Cuando estábamos por irnos, Irina, la más chica de las hermanas, me tomó del brazo y me invitó a que conociera su jardín. Pasé todo el día con ella, hamacándonos, saltando la soga y jugando al elástico. Desde su patio se podía ver mi ventana y la de los cuartos de mis hermanos. En la mía estaba, nuevamente, el maldito pájaro mirándome desde allí arriba - ¡qué miedo me daba!- y en la del cuarto de los chicos, se asomaba Pedro. No sé qué andaba buscando, pero sorprendentemente no tenía la expresión de enojo que lleva a diario.

Volví a mi casa a la hora de cenar, estábamos todos menos mi hermano más grande. Pregunté por él pero ninguno de los chicos me quiso contestar, me dijeron que era una chusma y que deje de hablar porque sino papá y mamá iban a empezar a pelarse por el mismo tema de siempre: la rebeldía de Pedro.

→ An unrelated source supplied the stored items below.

-- ==== Sys2Proof/Machine/Flags.lean ====
section
/-! DEFINITION. The outbound queue as parcels enter it (R185), the notice classes and the notice parcel (R191, R192,
R200), the counters (R194) and the fresh flags of the mailboxes (R189). -/

namespace Sys2Proof.Machine

/-- The notice classes (R191). -/
inductive NoticeClass where
  | link | scene | foot | tuner | govern | supply | lane | beat
  deriving DecidableEq, Repr

/-- The class set that holds one class alone (Table 11-3). -/
def NoticeClass.bit : NoticeClass → BitVec 8
  | .link => 0x01
  | .scene => 0x02
  | .foot => 0x04
  | .tuner => 0x08
  | .govern => 0x10
  | .supply => 0x20
  | .lane => 0x40
  | .beat => 0x80

/-! ### The outbound queue (R185) -/

/-- The words the outbound queue holds. -/
def queueLength (queue : List (List Word)) : Nat := (queue.map List.length).sum

/-- A parcel is queued whole at the end of the queue (R185). -/
def enqueue (words : List Word) (s : State) : State :=
  { s with lct := { s.lct with queue := s.lct.queue ++ [words] } }

/-! ### Notices (R191, R192) -/

/-- The word of a class set: bits 15–8 are 0 (R200). -/
def classWord (classes : BitVec 8) : Word := (0 : BitVec 8) ++ classes

/-- The pending classes in the mask. -/
def noticeClasses (s : State) : BitVec 8 := s.lct.notices &&& s.lct.mask

/-- A notice falls due: the queue is empty and a pending class is in the mask (R192). -/
def noticeDue (s : State) : Bool := s.lct.queue.isEmpty && noticeClasses s ≠ 0

/-- The notice kind (R200). -/
def noticeKind : BitVec 6 := 63

/-- A notice parcel is queued, and the classes it lists leave the pending set (R192, R200). -/
def takeNotice (s : State) : State :=
  enqueue (parcelWords noticeKind 0 [classWord (noticeClasses s)])
    { s with lct := { s.lct with notices := s.lct.notices &&& ~~~s.lct.mask, headSent := false } }

/-- A notice that has fallen due is queued (R192). -/
def noticeIfDue (s : State) : State := if noticeDue s then takeNotice s else s

/-- A class is in the pending notice set, masked or not (R191). -/
def setClass (c : NoticeClass) (s : State) : State :=
  { s with lct := { s.lct with notices := s.lct.notices ||| c.bit } }

/-- A class joins the pending notice set. A notice that an earlier class has made due is queued before it, so that it
does not list the new class (R191, R192; log entry 41). -/
def raise (c : NoticeClass) (s : State) : State := setClass c (noticeIfDue s)

/-- A class joins the pending notice set if the condition holds. -/
def raiseIf (p : Bool) (c : NoticeClass) (s : State) : State := if p then raise c s else s

/-- A class is in the pending set (R191). -/
def classPending (c : NoticeClass) (s : State) : Bool := s.lct.notices &&& c.bit ≠ 0

/-- A class that one moment sets several times joins the pending notice set once: set while it is in the set it leaves
the set as it was, and no notice is queued for what is the same moment (R191, R192; log entry 41). -/
def raiseOnceIf (p : Bool) (c : NoticeClass) (s : State) : State := raiseIf (p && !classPending c s) c s

/-- A counter rises by 1 and stays at 65,535 once it reaches it (R194). -/
def countUp (n : Nat) : Nat := min 65535 (n + 1)

/-- The counters after an update. -/
def setCounters (f : Counters → Counters) (s : State) : State :=
  { s with lct := { s.lct with counters := f s.lct.counters } }

/-- The mailboxes after an update. -/
def setBoxes (f : Mailboxes → Mailboxes) (s : State) : State :=
  { s with lct := { s.lct with boxes := f s.lct.boxes } }

/-- A producer's write replaces the whole record and sets the fresh flag (R189). -/
def Box.write {α : Type} (r : α) : Box α := { record := r, fresh := true }

/-- A read leaves the record and clears the fresh flag (R190). -/
def Box.clear {α : Type} (b : Box α) : Box α := { b with fresh := false }

end Sys2Proof.Machine
end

Durante toda la comida, mamá no paró de repetir, con el tono más angustiado que encontró, que esperaba que ninguno de los chicos tuviera algún tipo de relación con las vecinas porque eso le traería muchos problemas con su madre ya que era la esposa del intendente de Posadas, parecía ser muy prejuiciosa, chusma y escandalosa, por lo cual cualquier inconveniente que surgiera entre alguna de sus cuidadas y preciadas hijas y alguno de mis salvajes hermanos iba a causar un tremendo problema. Prácticamente les prohibió acercárseles, sólo yo podía interactuar con la más pequeña.

Terminamos de comer. Me fui a mi cuarto y mientras subía las escaleras comencé a oír un extraño ruido. Entré a la habitación y temblando corrí las cortinas. Allí estaba, picoteando el vidrio mientras me clavaba la mirada. Mordí mi labio para no gritar y le pegué a la ventana logrando que se fuera. Se fue, pero la imagen del pájaro venía constantemente a mi cabeza, de nuevo no podía dormirme.

Eran las tres de la mañana y los escalones empezaron a rechinar. Con miedo me asomé por la puerta para ver, era Pedro. De dónde vendría, no lo sé.

A causa de mis desvelos nocturnos los días siguientes me desperté muy tarde, sin embargo, volví a ir una y otra vez a lo de la vecina. Casi siempre jugábamos adentro, ya que afuera no queríamos estar para no molestar a su hermana mayor quien se la pasaba todo el día buscando excusas para estar en el jardín. En realidad yo intentaba no estar en mi casa porque de sólo pensar en el pájaro que todas las mañanas y noches estaba en mi ventana se me erizaba la piel.

Regresé, de nuevo, para la hora de cenar. Esta vez, Pedro estaba, pero comió rápido y mientras levantaba su plato y lo dejaba en la cocina gritó:- Me voy, vuelvo tarde. De pronto, había comenzado preocuparse por lo que se ponía y se afeitaba a diario, la última vez que lo había visto así fue cuando salía con Beca. Su relación terminó el mismo día que todos no enteramos de que existía. Rebecca, era judía y sus padres, al igual que los míos, no permitieron que se siguieran viendo. Ni siquiera en el colegio. Pedro quedó destrozado y desde ese día cambió completamente de actitud. Comenzó a discutir con mis papás a diario. Supongo que no podría perdonarlos.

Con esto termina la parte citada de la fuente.